A user-friendly Streamlit app provides interactive visualization and exploration of SelfPlagAI’s results. It consists of two main modules:
-
main.py-
Dashboard Layout: A wide-layout with three control panels:
- Model selector to choose among base model names.
- Database selector to pick the MongoDB evaluation collection.
- View mode selector to switch between aggregate trends and per-question analysis.
-
Generations View: Plots line charts of evaluation metrics (Exact Match, F1, BERTScore F1, Semantic Similarity and Type-Token Ratio) across all generations for the selected model/database pair.
-
Question View:
- Presents a dropdown of all test-set questions.

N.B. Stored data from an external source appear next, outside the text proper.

/-! The fields of each opcode. -/

def fdSysSetMode : List Fd := [ub 0 8, uf 0 2 0 0 5]
def fdSysSetWake : List Fd := [uf 0 23 0 1 10000000]
def fdSysAbort : List Fd := [ua 0 7 0]
def fdTimeSetRtc : List Fd := [ua 0 31 16, ua 0 15 8, ua 0 7 0, ua 1 20 16, ua 1 13 8, ua 1 5 0, ua 2 14 0, uf 3 1 0 0 2]
def fdTimeSetAlarm : List Fd := [uf 0 9 8 0 2, ub 0 0, uw 1, uw 2]
def fdTimeGetAlarm : List Fd := [ub 0 0]
def fdGnssConfig : List Fd := [uf 0 15 8 0 30 10, ub 0 3 1, ub 0 2 1, ub 0 1 1, ub 0 0 1,
      uf 1 27 24 3 6 5, uf 1 23 16 3 20 6, ub 1 8 1, uf 1 7 0 20 45 30, uf 2 31 16 10 200 50, uf 2 15 0 50 250 150]
def fdGnssRtcmConfig : List Fd := [uf 0 15 8 1 120 30, ux 0 3 0 0 9 15 15, ub 1 16 1, ub 1 12 1, ua 1 11 0]
def fdGnssHdgConfig : List Fd := [ub 0 0, uf 1 23 16 5 100 15, uf 1 15 8 1 100 10, uf 1 7 0 15 100 30]
def fdGnssStream : List Fd := [uf 0 23 16 0 100, ua 0 9 8, ua 0 1 0]
def fdGnssRestart : List Fd := [uf 0 9 8 0 2, ua 0 1 0]
def fdFusRefConfig : List Fd := [uf 0 11 8 0 7, ub 0 7, uf 0 4 0 0 23, ua 1 31 16, uf 1 15 8 0 3, uf 1 7 0 0 9, uf 2 31 0 0 2560000,
      uw 3, uw 4, uw 5, uw 6, uw 7, uw 8, uw 9, uf 10 23 16 20 200 50, uf 10 7 4 0 2, uf 10 3 2 0 2 2, ub 10 1,
      uw 11 1000, uf 12 31 0 100 10000, uf 13 15 0 100 1000 300]
def fdFusRefEnable : List Fd := [uf 0 4 0 0 23, ub 0 8]
def fdFusRefCapture : List Fd := [uf 0 4 0 0 23]
def fdFusVoteConfig : List Fd := [uf 0 31 16 1 600 30, uf 0 7 0 20 100 40, ub 1 16 1, uf 1 15 8 1 100 10, uf 1 7 0 1 100 10]
def fdFusObserverConfig : List Fd := [uf 0 15 8 30 250 80, ub 0 0 1, uf 1 31 16 10 1000 100, uf 1 7 0 1 100 10]
def fdFusSensorStream : List Fd := [ua 0 21 0]
def fdFusStateStream : List Fd := [uf 0 7 0 0 100]
def fdSolvStructDefine : List Fd := [ua 0 5 0]
def fdSolvUpdate : List Fd := [uf 0 15 8 1 84, ua 0 5 0]
def fdSolvSubmit : List Fd := [ua 0 14 12, uf 0 9 8 0 2, ua 0 5 0, ub 1 24 1, uf 1 23 16 20 52 40, uf 1 15 8 10 50 30, uf 1 7 0 1 200 50,
      uf 2 31 0 0 60000, uf 3 31 28 6 8 6, ua 3 15 8, uf 3 7 0 0 123]
def fdSolvResultRead : List Fd := [uf 0 31 28 6 8, ua 0 15 8, uf 0 7 0 1 123, ua 1 5 0]
def fdDpcSetFunction : List Fd := [uf 0 2 0 0 4]
def fdDpcSetDatum : List Fd := [uw 0, uw 1, uw 2]
def fdDpcSetRotationPoint : List Fd := [uw 0, uw 1]
def fdDpcControllerConfig : List Fd := [uf 0 31 16 20 300 100, uf 0 15 0 20 300 100, uf 1 15 0 20 300 80, uf 2 31 0 500 50000 5000,
      uf 3 31 0 11930465 357913941 59652324, uf 4 31 16 50 3000 300, uf 4 7 0 30 150 90, uf 5 31 0 1000 50000 10000,
      uf 6 31 0 11930465 536870912 119304647, uf 7 31 16 5 300 30, uf 7 15 8 0 100 100, uf 7 7 0 0 100 100]
def fdDpcMpcConfig : List Fd := [ub 0 0, uf 1 31 16 100 1000 250, uf 1 7 0 10 40 40]
def fdDpcMoveConfig : List Fd := [uf 0 31 0 10 5000 500, uf 1 31 0 198841 23860929 3976822, uf 2 31 0 1 1000 50, uf 3 31 0 1 1000 20,
      uf 4 31 0 59652 59652324 596523, uf 5 31 0 59652 59652324 238609, uf 6 31 0 1000 10000000 500000,
      uf 7 31 0 50 10000 500, uf 8 31 0 1193046 119304647 11930465]
def fdDpcSetTarget : List Fd := [ub 0 2, ub 0 1, ub 0 0, uw 1, uw 2, uw 3, uf 4 15 8 1 100 100, ub 4 2 1, uf 4 1 0 0 2]
def fdDpcJoystick : List Fd := [ua 0 31 16, ua 0 15 0, ua 1 15 0]
def fdDpcJoystickConfig : List Fd := [ub 0 0, uf 1 31 0 0 0x7FFFFFFF, uf 2 31 0 0 0x7FFFFFFF, uf 3 31 0 0 0x7FFFFFFF,
      uf 4 31 16 100 5000 500, ub 4 0 1, uf 5 31 24 0 20 2, ua 5 19 16 2, ua 5 11 8 1, ua 5 3 0]
def fdDpcTrackControl : List Fd := [ua 0 15 8, ua 0 1 0]
def fdDpcPowerConfig : List Fd := [ub 0 8, ux 0 2 0 0 5 7 7, ua 1 28 0, ux 2 31 24 0 62 255 255, ux 2 23 16 0 62 255 255,
      ux 2 15 8 0 62 255 255, ux 2 7 0 0 62 255 255, uf 3 31 16 50 5000 500, uf 3 15 8 1 100 10, uf 3 7 0 0 50 5,
      ua 4 31 16, ub 4 0, ua 5 15 0 50]
def fdAllocThrusterConfig : List Fd := [ua 0 15 12, ua 0 9 8, ua 0 3 0, uw 1, uw 2, uw 3, uw 4, uw 5, uw 6, uw 7 143165577, uw 8,
      ua 9 31 16 100, ua 9 15 0 50, ub 10 7, ub 10 5, ua 10 4 0, uw 11, uw 12, uw 13, uw 14]
def fdAllocConfig : List Fd := [uf 0 15 8 1 50 5, uf 0 7 0 1 20 2, uf 1 31 0 100 1000000 10000, ub 2 16, uf 2 15 0 0 1000 10,
      uf 3 31 16 1 120 10, uf 3 15 0 1 600 5]
def fdAllocThrusterEnable : List Fd := [ua 0 3 0, ub 0 8]
def fdAllocThrusterStatus : List Fd := [ua 0 3 0]
def fdAllocEnvelopeRead : List Fd := [uf 0 4 0 0 20]
def fdAllocConseqConfig : List Fd := [uf 0 31 16 50 150 100, ub 0 0 1, uf 1 23 16 1 100 10, uf 1 15 0 40 149 90, uf 2 31 0 1000 60000 5000]
def fdLoopConfig : List Fd := [ua 0 31 24, ua 0 23 16, ub 0 11, uf 0 10 8 0 4, ua 0 5 0, uw 1, uw 2, uw 3, uw 4, uw 5, uw 6,
      ub 7 16, uf 7 15 0 1 65535 1000]
def fdLoopThrusterBind : List Fd := [ux 0 31 24 0 0x4F 0xFF, ux 0 23 16 0 63 0xFF, ub 0 8, ua 0 3 0, ux 1 31 24 0 0x10 0xFF,
      ux 1 23 16 0 0x10 0xFF, ux 1 15 8 0 0x10 0xFF, ux 1 2 0 0 5 7] ++ uid 2 ++ uid 3 ++ [uw 4]
def fdLoopSetCoeff : List Fd := [ua 0 5 0, uw 1, uw 2, uw 3, uw 4, uf 5 31 0 0 10000000, uf 6 31 0 100 10000000 100000]
def fdLoopClose : List Fd := [ua 0 5 0]
def fdLoopSetManual : List Fd := [ua 0 5 0, uw 1]
def fdLoopGroup : List Fd := [ub 0 8, ua 0 3 0, uw 1]
def fdFollyStart : List Fd := [uf 0 31 24 1 255, uf 0 10 9 0 2, ub 0 8, ua 0 5 0, uf 1 31 0 1 0x7FFFFFFF, uw 2, uw 3,
      uf 4 31 0 0 1000000, uw 5, ub 6 0 1]
def fdProfConfig : List Fd := [ua 0 31 24, ub 0 16, ua 0 15 10, uf 0 9 8 0 2, ua 0 3 0, uf 1 31 0 1 0x7FFFFFFF, uf 2 31 0 1 0x7FFFFFFF,
      uf 3 31 0 1 0x7FFFFFFF, uw 4, uw 5, ux 6 23 16 0 15 255 255, uf 6 15 0 500 50000 2000, uf 7 15 0 10 10000 500,
      uf 8 31 0 0 100000 2000, uf 9 31 0 0 0x7FFFFFFF, uf 10 15 0 1 10000 100]
def fdProfMove : List Fd := [ub 0 9, ub 0 8, ua 0 3 0, uw 1, uf 2 7 0 1 100 100]
def fdProfHome : List Fd := [uf 0 10 9 0 2, ub 0 8, ua 0 3 0, uf 1 31 0 1 0x7FFFFFFF, uw 2, uw 3, uw 4 100, uf 5 31 16 1 5000 100,
      ux 5 7 0 0 15 255 255, uw 6, uf 7 31 0 1 0x7FFFFFFF 0x7FFFFFFF]
def fdProfStatus : List Fd := [ua 0 3 0]
def fdBusCanConfig : List Fd := [uf 0 19 16 0 4, uf 0 15 12 0 3, uf 0 9 8 0 2, ub 0 7, ub 0 6, ub 0 5, ub 0 4, uf 0 2 0 0 5, uw 1, uw 2] ++
      uid 3 ++ [ua 4 28 0]
def fdBusCanFilter : List Fd := [uf 0 2 0 0 5, ua 0 12 8, ub 0 16, ub 0 17, ub 0 18, ua 1 28 0, ua 2 28 0]
def fdBusCanSend : List Fd := [uf 0 2 0 0 5, ub 0 8, ub 1 31, ub 1 30, ub 1 29, ua 1 28 0, ub 2 7, uf 2 6 0 0 64]
def fdBusCanReceive : List Fd := [uf 0 2 0 0 5, uf 0 15 8 1 13]
def fdBusCanSleep : List Fd := [uf 0 15 12 0 8, uf 0 10 9 0 2, ub 0 8, uf 0 2 0 0 5] ++ uid 1 ++ [ua 2 28 0, uw 3, uw 4]
def fdBusCanRecover : List Fd := [uf 0 2 0 0 5]
def fdBusCanRelease : List Fd := [uf 0 2 0 0 5] ++ uid 1
def fdBusUartConfig : List Fd := [uf 0 3 0 0 9, uf 0 9 8 0 3, uf 0 18 16 0 5, ub 1 0, ub 1 1 1, uf 1 3 2 0 2, ub 1 4]
def fdBusUartSend : List Fd := [uf 0 3 0 0 9, uf 0 15 8 1 82, ub 0 16]
def fdBusUartStatus : List Fd := [uf 0 3 0 0 9]
def fdBusStream : List Fd := [ua 0 3 0, uf 0 7 4 0 1, ub 0 8]
def fdKilnConfig : List Fd := [ua 0 23 16, ub 0 0] ++ uid 1 ++ ((List.range 8).flatMap fun n => [ua (2 + n) 31 8]) ++
      ((List.range 8).flatMap fun j => [ua (10 + j) 1 0]) ++ [ua 18 31 16 10000, ua 18 15 0 100, uw 19 0xFFFFFFFF, ua 20 15 0 300] ++
      ((List.range 8).flatMap fun n => [ub (21 + n) 16 1, ua (21 + n) 15 0 100]) ++
      ((List.range 8).flatMap fun j => [ua (29 + j) 31 16 100, ua (29 + j) 15 0])
def fdKilnConfirm : List Fd := [uw 0]
def fdKilnBrake : List Fd := [ua 0 7 0]
def fdDpxConfig : List Fd := [uf 0 31 16 5 3600 60, ub 0 1 1, ub 0 0, uf 1 31 16 0 12288, ua 1 10 0 0x27E]
def fdDpxHostDataWrite : List Fd := [ua 0 15 0]
def fdDpxHostDataRead : List Fd := [ua 0 15 0, uf 0 23 16 1 253]
def fdCalSet : List Fd := [ua 0 15 8, ua 0 7 0, uw 1]
def fdCalRead : List Fd := [ua 0 15 8, ua 0 7 0]
def fdCfgFirChannel : List Fd := [ux 0 15 12 0 9 15 15, uf 0 11 8 0 9, uf 0 4 0 0 21, ub 1 1 1, ub 1 0 1]
def fdCfgFirQuery : List Fd := [uf 0 4 0 0 21]
def fdCfgModule : List Fd := [uf 0 1 0 0 2, uf 1 31 0 1 1000000 10]
def fdCfgLoad : List Fd := [uf 0 1 0 0 2]
def fdBusMaintConfig : List Fd := [ub 0 0] ++ uid 1 ++ uid 2
def fdLogConfig : List Fd := [ub 0 0, uf 1 31 16 1 3600 60, uf 1 8 0 1 512 256, uf 2 15 0 10 3600 60]
def fdLogRate : List Fd := [ua 0 15 0, uf 1 31 16 1 1000, ux 1 15 0 0 60000 0xFFFF]
def fdLogRead : List Fd := [uf 0 1 0 0 2, uf 0 15 8 1 31, uw 1]
def fdLogWrite : List Fd := [uf 0 15 0 0x8000 0x8FFF, uw 1, uw 2, ua 3 15 0]
def fdEvtRoute : List Fd := [ub 0 11, ub 0 10, uf 0 9 8 0 2, ua 0 6 0, uf 1 2 0 0 4]
def fdEvtQuery : List Fd := [ua 0 6 0]
def fdBulkOpen : List Fd := [uw 0, ub 1 0, uw 2, uw 3]
def fdBulkWrite : List Fd := [uw 0]
def fdBulkClose : List Fd := [ua 0 7 0]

- Displays a multi-metric line chart showing how the selected question’s performance evolves across generations.
- Shows the question’s context and reference answer, alongside a table of the model’s prediction at each generation.
-
-
mongo.py-
Data Retrieval: Establishes a connection to MongoDB using credentials loaded from
key.envand shared functions indb_utils.py. It reads two collections—evaluation_results(per-generation metrics and metadata) andttr_results(type-token ratio metrics)—into pandas DataFrames, cached for performance. -
Metric Aggregation and Enrichment:
- Iterates over all
generation_*fields in the evaluation DataFrame to unpack each generation’s dictionary of scores (Exact Match, F1, BERTScore, semantic similarity, lengths, etc.) and per-example arrays (predictions, references, questions, contexts). - For each generation, it also retrieves individual TTR values (one per test question) and a mean TTR for that generation from the
ttr_resultsDataFrame, addingindividual_ttrandttrcolumns. - Constructs a unified DataFrame where each row represents one generation, combining all aggregated metrics, per-question scores, and newly integrated TTR statistics for downstream plotting and analysis.
- Iterates over all
-
With this backend-to-frontend pipeline, SelfPlagAI equips researchers and engineers to:
- Monitor model quality over recursive training cycles.
- Investigate individual examples, spotting where self-training helps or fails.
- Compare multiple metrics side by side, supporting data-driven decisions on filtering or data-provenance controls.
To start the Streamlit dashboard, run the following commands from the root of the project:
# From the root directory (e.g., SelfPlagAI/)
export PYTHONPATH=.
streamlit run streamlit_app/main.pyℹ️ Setting
PYTHONPATH=.ensures that the application can properly import project-level modules such asdb_utils.py.
This project is licensed under the GPL-3.0 license. For full terms, see the LICENSE file.